Accepeted a Lyft request from 17 minutes away in an area where there are usually no cars earlier this evening. The ride was cancelled just as I was pulling up. I was a tad pissed off.

Later on in the night I got an Uber request from roughly the same area, again 17 minutes away. Usually I would take it, but was still sore about the cancellation from earlier. Since declining the ride I haven't been able to go online. All I get is an error message saying "vehicle in use."
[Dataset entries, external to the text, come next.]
/-- O2 (R13; R466). State.reset satisfies the canonical form of the sparse stores, waits for no command, has sent nothing, is in STANDBY,
and every register of every page reads its reset value in both copies; both memories list nothing. That an unlisted byte reads 0 is
the model's own choice (log entry 4). -/
def Obligations.ResetIsCanonicalAndIdle : Prop :=
  State.reset.Canon ∧ State.reset.pending = [] ∧ State.reset.out = [] ∧ State.reset.run = .standby ∧ State.reset.powered = false ∧
    (∀ p o, State.reset.reg p o = (regReset (rkey p o)).toNat ∧ State.reset.stagedReg p o = (regReset (rkey p o)).toNat) ∧
    (∀ a, Memory.read State.reset.scratch a = 0 ∧ Memory.read State.reset.deep a = 0)

/-- O3 (R28; R320; R338). For every state whose two memories and two register copies are in canonical form (keys strictly rising, no entry
equal to what an unlisted key reads as), whatever command is at the front of its queue: the state a step leads to has all four in
canonical form, so that equal memories and equal registers are equal data in every state a run reaches. -/
def Obligations.CanonicalFormIsKeptByEveryStep : Prop :=
  ∀ s t : State, s.Canon → step s = .next t → t.Canon

/-- O4 (R1; R13). For every command and state: when the command answers a next state, the queue is the same, what had been sent stands at
the beginning of what has been sent, and the count of free values taken is not lower. The module's variant stays as it is. -/
def Obligations.CommandsOnlyAddOutputs : Prop :=
  ∀ (c : Instr) (s u : State), exec c s = .next u →
    u.pending = s.pending ∧ s.out <+: u.out ∧ s.freeCtr ≤ u.freeCtr ∧ u.variant = s.variant

/-- O5 (R28; R30; R320; R379; R407; R490). For every command and every state: if its operands have the sizes of its row, exec answers a
next state; otherwise exec answers the fault illFormed. No command is refused, and no state or data makes a well-formed one stop. -/
def Obligations.EveryWellFormedCommandCompletes : Prop :=
  ∀ (c : Instr) (s : State), (c.wf = true → ∃ u, exec c s = .next u) ∧ (c.wf = false → exec c s = .fault .illFormed)

/-- O6 (R68; R96; R98; R117; R138; R140; R172; R175). In every state in canonical form, a write with bit 0 set to LTL_CLR, ANG_CLR,
DIG_CLR, STP_CLR, FRQ_CLR, ADC_CLR or HAR_CLR answers a next state in which the counters (and masks) the spec lists for that register
read 0 and nothing else has changed; with bit 0 clear nothing changes. CLR_CNT, a write of CKS_RELOCK.CLR_CNT, clears the three CKS
counters likewise. -/
def Obligations.ClearsOfClockAndCapture : Prop :=
  ∀ (s : State) (v : Word) (n : Fin 4) (g : Fin 8), s.Canon →
  (bitOf v.toNat 0 = true → ∃ u, exec (.ltlClr n v) s = .next u ∧ Cleared (P.LTL n) [(F.LTL_LOCK_CNT, 1), (F.LTL_LOSS_CNT, 1),
      (F.LTL_JUMP_CNT, 1), (F.LTL_HOLD_CNT, 1), (F.LTL_REJECT_CNT, 1), (F.LTL_ZERR_CNT, 1)] s u) ∧
  (bitOf v.toNat 0 = false → exec (.ltlClr n v) s = .next s) ∧
  (bitOf v.toNat 0 = true → ∃ u, exec (.angClr v) s = .next u ∧ Cleared (P.ANG) [(F.ANG_LATE_CNT, 4), (F.ANG_SKIP_CNT, 4)] s u) ∧
  (bitOf v.toNat 0 = false → exec (.angClr v) s = .next s) ∧
  (bitOf v.toNat 0 = true → ∃ u, exec (.digClr g v) s = .next u ∧ Cleared (P.DIG g) [(F.DIG_OVR_MASK, 1), (F.DIG_OVR_WIN_CNT, 1),
      (F.DIG_STATE_REJ_CNT, 1), (F.DIG_STATE_EDGE_CNT, 1), (F.DIG_OVR_CNT, 32), (F.DIG_EDGE_CNT, 32)] s u) ∧
  (bitOf v.toNat 0 = false → exec (.digClr g v) s = .next s) ∧
  (bitOf v.toNat 0 = true → ∃ u, exec (.stpClr g v) s = .next u ∧ Cleared (P.STP g) [(F.STP_DROP_MASK, 1), (F.STP_DROP_CNT, 1),
      (F.STP_MERGE_CNT, 1), (F.STP_STAMP_CNT_LO, 1), (F.STP_STAMP_CNT_HI, 1), (F.IP_ORDER_SKIP_CNT, 2), (F.IP_TIE_CNT, 2),
      (F.IP_UNPAIRED_CNT, 2)] s u) ∧
  (bitOf v.toNat 0 = false → exec (.stpClr g v) s = .next s) ∧
  (bitOf v.toNat 0 = true → ∃ u, exec (.frqClr v) s = .next u ∧ Cleared (P.FRQ) [(F.FRQ_INVALID_CNT, 1)] s u) ∧
  (bitOf v.toNat 0 = false → exec (.frqClr v) s = .next s) ∧
  (bitOf v.toNat 0 = true → ∃ u, exec (.adcClr v) s = .next u ∧ Cleared (P.ADC) [(F.ADC_INJ_CAUSE_CNT, 4), (F.ADC_CNT_A, 16),
      (F.ADC_CNT_B, 16)] s u) ∧
  (bitOf v.toNat 0 = false → exec (.adcClr v) s = .next s) ∧
  (bitOf v.toNat 0 = true → ∃ u, exec (.harClr v) s = .next u ∧ Cleared (P.HAR) [(F.HAR_SAT_CNT, 1)] s u) ∧
  (bitOf v.toNat 0 = false → exec (.harClr v) s = .next s) ∧
  (∃ u, exec (.clrCnt n) s = .next u ∧
    Cleared (P.CKS n) [(F.CKS_RELOCK_CNT, 1), (F.CKS_LOSS_CNT, 1), (F.CKS_SEARCH_FAIL_CNT, 1)] s u)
I've tried resetting the phone several times and selecting the vehicle again, but it still does the same thing. Hope it resolves itself in the morning.


----------



## Sydney Uber (Apr 15, 2014)

UberComic said:


> Accepeted a Lyft request from 17 minutes away in an area where there are usually no cars earlier this evening. The ride was cancelled just as I was pulling up. I was a tad pissed off.
> 
> Later on in the night I got an Uber request from roughly the same area, again 17 minutes away. Usually I would take it, but was still sore about the cancellation from earlier. Since declining the ride I haven't been able to go online. All I get is an error message saying "vehicle in use."
> 
> ...


Strange, I've had that message, but it was because I had tried to log in on one of the 4 vehicles I have accounts with Uber that was already logged on with another driver.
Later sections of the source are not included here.